■ About this task: Copy out all the lines of the data that hold the word "next".

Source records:
-- ==== Sys2Proof/Laws/MovesRescue.lean ====
section
/-!
SUPPORT. What each operation of Machine/Rescue.lean can do: the parts of the state it may change, and what it keeps
(`moves`, Safety.lean). One lemma for each operation; callers cite it and do not unfold the operation.
-/

set_option linter.unusedTactic false
set_option linter.unreachableTactic false
set_option linter.unusedSimpArgs false

namespace Sys2Proof.Machine

open State

theorem moves_copySlotEnds {ps : List Part} {s0 s : State} {x1} (_hp : [.nv, .upd] ⊆ ps) (h : moves ps s0 s) :
    moves ps s0 (State.copySlotEnds s x1) := by
  unfold State.copySlotEnds
  (try dsimp only)
  repeat' first
    | with_reducible assumption
    | split
    | with_reducible apply moves_journalAppend
    | with_reducible apply moves_upd_upd
    | exact _hp (by decide)
    | exact List.Subset.trans (by decide) _hp
    | intro _

theorem moves_copyFails {ps : List Part} {s0 s : State} {x1} (_hp : [.freeN, .out, .regs, .scope, .pw, .nv, .upd] ⊆ ps) (h : moves ps s0 s) :
    moves ps s0 (State.copyFails s x1) := by
  unfold State.copyFails
  (try dsimp only)
  repeat' first
    | with_reducible assumption
    | split
    | with_reducible apply moves_nvProgramFail
    | with_reducible apply moves_nvErase
    | with_reducible apply moves_enterRescue
    | with_reducible apply moves_upd_upd
    | exact _hp (by decide)
    | exact List.Subset.trans (by decide) _hp
    | intro _

theorem moves_copySlot {ps : List Part} {s0 s : State} {x1} {x2} (_hp : [.freeN, .out, .regs, .scope, .pw, .nv, .upd] ⊆ ps) (h : moves ps s0 s) :
    moves ps s0 (State.copySlot s x1 x2) := by
  unfold State.copySlot
  (try dsimp only)
  repeat' first
    | with_reducible assumption
    | split
    | with_reducible apply moves_copySlotEnds
    | with_reducible apply moves_slotWrite
    | with_reducible apply moves_copyFails
    | with_reducible apply moves_upd_upd
    | exact _hp (by decide)
    | exact List.Subset.trans (by decide) _hp
    | intro _

theorem moves_copyComplete {ps : List Part} {s0 s : State}  (_hp : [.nv, .upd] ⊆ ps) (h : moves ps s0 s) :
    moves ps s0 (State.copyComplete s) := by
  unfold State.copyComplete
  extract_lets t
  refine moves_upd_upd (_hp (by decide)) ?_
  exact moves_journalAppend (List.Subset.trans (by decide) _hp) (moves_blowFuses (List.Subset.trans (by decide) _hp) h)

theorem moves_rescueSend {ps : List Part} {s0 s : State} {x1} {x2} {x3} {x4} (_hp : [.freeN, .out] ⊆ ps) (h : moves ps s0 s) :
    moves ps s0 (State.rescueSend s x1 x2 x3 x4) := by
  unfold State.rescueSend
  (try dsimp only)
  repeat' first
    | with_reducible assumption
    | split
    | with_reducible apply moves_emit
    | with_reducible apply moves_useFree
    | exact _hp (by decide)
    | exact List.Subset.trans (by decide) _hp
    | intro _

theorem moves_rescueReply {ps : List Part} {s0 s : State} {x1} {x2} {x3} {x4} (_hp : [.freeN, .out] ⊆ ps) (h : moves ps s0 s) :
    moves ps s0 (State.rescueReply s x1 x2 x3 x4) := by
  unfold State.rescueReply
  (try dsimp only)
  repeat' first
    | with_reducible assumption
    | split
    | with_reducible apply moves_rescueSend
    | exact _hp (by decide)
    | exact List.Subset.trans (by decide) _hp
    | intro _

theorem moves_rescueHeaderTaken {ps : List Part} {s0 s : State} {x1} {x2} {x3} {x4} {x5} (_hp : [.freeN, .nv, .upd] ⊆ ps) (h : moves ps s0 s) :
    moves ps s0 (State.rescueHeaderTaken s x1 x2 x3 x4 x5) := by
  unfold State.rescueHeaderTaken
  (try dsimp only)
  repeat' first
    | with_reducible assumption
    | split
    | with_reducible apply moves_nvErase
    | with_reducible apply moves_nvProgram
    | with_reducible apply moves_nvProgramFail
    | with_reducible apply moves_upd_upd
    | exact _hp (by decide)
    | exact List.Subset.trans (by decide) _hp
    | intro _

theorem moves_rescueStore {ps : List Part} {s0 s : State} {x1} {x2} {x3} (_hp : [.upd] ⊆ ps) (h : moves ps s0 s) :
    moves ps s0 (State.rescueStore s x1 x2 x3) := by
  unfold State.rescueStore
  (try dsimp only)
  repeat' first
    | with_reducible assumption
    | split
    | with_reducible apply moves_upd_upd
    | exact _hp (by decide)
    | exact List.Subset.trans (by decide) _hp
    | intro _

theorem moves_rescueSettle {ps : List Part} {s0 s : State} {x1} {x2} (_hp : [.upd] ⊆ ps) (h : moves ps s0 s) :
    moves ps s0 (State.rescueSettle s x1 x2) := by
  unfold State.rescueSettle
  (try dsimp only)
  repeat' first
    | with_reducible assumption
    | split
    | with_reducible apply moves_upd_upd
    | exact _hp (by decide)
    | exact List.Subset.trans (by decide) _hp
    | intro _

theorem moves_rescueCheckBlock {ps : List Part} {s0 s : State} {x1} {x2} (_hp : [.freeN, .regs, .nv, .upd] ⊆ ps) (h : moves ps s0 s) :
    moves ps s0 (State.rescueCheckBlock s x1 x2).1 := by
  unfold State.rescueCheckBlock
  (try dsimp only)
  repeat' first
    | with_reducible assumption
    | split
    | with_reducible apply moves_bump
    | with_reducible apply moves_rescueSettle
    | with_reducible apply moves_nvErase
    | with_reducible apply moves_nvProgram
    | with_reducible apply moves_nvProgramFail
    | exact _hp (by decide)
    | exact List.Subset.trans (by decide) _hp
    | intro _

theorem moves_rescueCheckBlock_eq {ps : List Part} {s0 s : State} {x1} {x2} (_hp : [.freeN, .regs, .nv, .upd] ⊆ ps) (h : moves ps s0 s) {t v} (hq : (State.rescueCheckBlock s x1 x2) = (t, v)) :
    moves ps s0 t := by
  have := moves_rescueCheckBlock (x1 := x1) (x2 := x2)  _hp h
  rwa [hq] at this

theorem moves_rescueChunk {ps : List Part} {s0 s : State} {x1} {x2} {x3} (_hp : [.freeN, .regs, .nv, .upd] ⊆ ps) (h : moves ps s0 s) :
    moves ps s0 (State.rescueChunk s x1 x2 x3).1 := by
  unfold State.rescueChunk
  (try dsimp only)
  repeat' first
    | with_reducible assumption
    | split
    | with_reducible apply moves_rescueStore
    | with_reducible apply moves_rescueCheckBlock
    | with_reducible refine moves_rescueCheckBlock_eq ?_ ?_ (by assumption)
    | exact _hp (by decide)
    | exact List.Subset.trans (by decide) _hp
    | intro _

theorem moves_rescueChunk_eq {ps : List Part} {s0 s : State} {x1} {x2} {x3} (_hp : [.freeN, .regs, .nv, .upd] ⊆ ps) (h : moves ps s0 s) {t v} (hq : (State.rescueChunk s x1 x2 x3) = (t, v)) :
    moves ps s0 t := by
  have := moves_rescueChunk (x1 := x1) (x2 := x2) (x3 := x3)  _hp h
  rwa [hq] at this

theorem moves_rescueJournal {ps : List Part} {s0 s : State} {x1} (_hp : [.freeN, .nv] ⊆ ps) (h : moves ps s0 s) :
    moves ps s0 (State.rescueJournal s x1) := by
  unfold State.rescueJournal
  (try dsimp only)
  repeat' first
    | with_reducible assumption
    | split
    | with_reducible apply moves_nvErase
    | with_reducible apply moves_nvProgram
    | with_reducible apply moves_nvProgramFail
    | exact _hp (by decide)
    | exact List.Subset.trans (by decide) _hp
    | intro _

theorem moves_execCopySlotDone {ps : List Part} {s0 s : State} {x0} (_hp : [.freeN, .out, .regs, .scope, .pw, .nv, .upd] ⊆ ps) (h : moves ps s0 s) :
    ∀ t, (execCopySlotDone x0 s) = .next t → moves ps s0 t := by
  unfold execCopySlotDone
  intro t ht
  injection ht with ht; subst ht
  (try dsimp only)
  repeat' first
    | with_reducible assumption
    | split
    | with_reducible apply moves_copySlot
    | exact _hp (by decide)
    | exact List.Subset.trans (by decide) _hp
    | intro _

theorem moves_execCopyComplete {ps : List Part} {s0 s : State} (_hp : [.nv, .upd] ⊆ ps) (h : moves ps s0 s) :
    ∀ t, (execCopyComplete s) = .next t → moves ps s0 t := by
  unfold execCopyComplete
  intro t ht
  injection ht with ht; subst ht
  (try dsimp only)
  repeat' first
    | with_reducible assumption
    | split
    | with_reducible apply moves_copyComplete
    | exact _hp (by decide)
    | exact List.Subset.trans (by decide) _hp
    | intro _

theorem moves_execRescueBreak {ps : List Part} {s0 s : State} (_hp : [.freeN, .out, .regs, .scope, .pw, .nv, .upd] ⊆ ps) (h : moves ps s0 s) :
    ∀ t, (execRescueBreak s) = .next t → moves ps s0 t := by
  unfold execRescueBreak
  intro t ht
  injection ht with ht; subst ht
  (try dsimp only)
  repeat' first
    | with_reducible assumption
    | split
    | with_reducible apply moves_enterRescue
    | with_reducible apply moves_copyCut
    | with_reducible apply moves_upd_pw
    | exact _hp (by decide)
    | exact List.Subset.trans (by decide) _hp
    | intro _

theorem moves_execRescueHello {ps : List Part} {s0 s : State} {x0} (_hp : [.freeN, .out] ⊆ ps) (h : moves ps s0 s) :
    ∀ t, (execRescueHello x0 s) = .next t → moves ps s0 t := by
  unfold execRescueHello
  intro t ht
  injection ht with ht; subst ht
  (try dsimp only)
  repeat' first
    | with_reducible assumption
    | split
    | with_reducible apply moves_rescueSend
    | exact _hp (by decide)
    | exact List.Subset.trans (by decide) _hp
    | intro _

theorem moves_execRescueHeader {ps : List Part} {s0 s : State} {x0} {x1} {x2} {x3} (_hp : [.freeN, .out, .nv, .upd] ⊆ ps) (h : moves ps s0 s) :
    ∀ t, (execRescueHeader x0 x1 x2 x3 s) = .next t → moves ps s0 t := by
  unfold execRescueHeader
  intro t ht
  injection ht with ht; subst ht
  (try dsimp only)
  repeat' first
    | with_reducible assumption
    | split
    | with_reducible apply moves_rescueReply
    | with_reducible apply moves_rescueHeaderTaken
    | exact _hp (by decide)
    | exact List.Subset.trans (by decide) _hp
    | intro _

theorem moves_execRescueChunk {ps : List Part} {s0 s : State} {x0} {x1} {x2} (_hp : [.freeN, .out, .regs, .nv, .upd] ⊆ ps) (h : moves ps s0 s) :
    ∀ t, (execRescueChunk x0 x1 x2 s) = .next t → moves ps s0 t := by
  unfold execRescueChunk
  intro t ht
  injection ht with ht; subst ht
  (try dsimp only)
  repeat' first
    | with_reducible assumption
    | split
    | with_reducible apply moves_rescueChunk
    | with_reducible refine moves_rescueChunk_eq ?_ ?_ (by assumption)
    | with_reducible apply moves_rescueReply
    | exact _hp (by decide)
    | exact List.Subset.trans (by decide) _hp
    | intro _

theorem moves_execRescueActivate {ps : List Part} {s0 s : State} {x0} {x1} {x2} (_hp : [.freeN, .out, .regs, .active, .shadow, .swapped, .epochs, .latches, .mirror, .scope, .pw, .sv, .mend, .sx, .fx, .te, .ob, .px, .nv, .kx, .ce, .upd, .bx, .cx, .mx] ⊆ ps) (h : moves ps s0 s) :
    ∀ t, (execRescueActivate x0 x1 x2 s) = .next t → moves ps s0 t := by
  unfold execRescueActivate
  intro t ht
  injection ht with ht; subst ht
  (try dsimp only)
  repeat' first
    | with_reducible assumption
    | split
    | with_reducible apply moves_rescueReply
    | with_reducible apply moves_rescueJournal
    | with_reducible apply moves_resetSoc
    | exact _hp (by decide)
    | exact List.Subset.trans (by decide) _hp
    | intro _

end Sys2Proof.Machine
end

■ Solution to this task:
    ∀ t, (execCopySlotDone x0 s) = .next t → moves ps s0 t := by
    ∀ t, (execCopyComplete s) = .next t → moves ps s0 t := by
    ∀ t, (execRescueBreak s) = .next t → moves ps s0 t := by
    ∀ t, (execRescueHello x0 s) = .next t → moves ps s0 t := by
    ∀ t, (execRescueHeader x0 x1 x2 x3 s) = .next t → moves ps s0 t := by
    ∀ t, (execRescueChunk x0 x1 x2 s) = .next t → moves ps s0 t := by
    ∀ t, (execRescueActivate x0 x1 x2 s) = .next t → moves ps s0 t := by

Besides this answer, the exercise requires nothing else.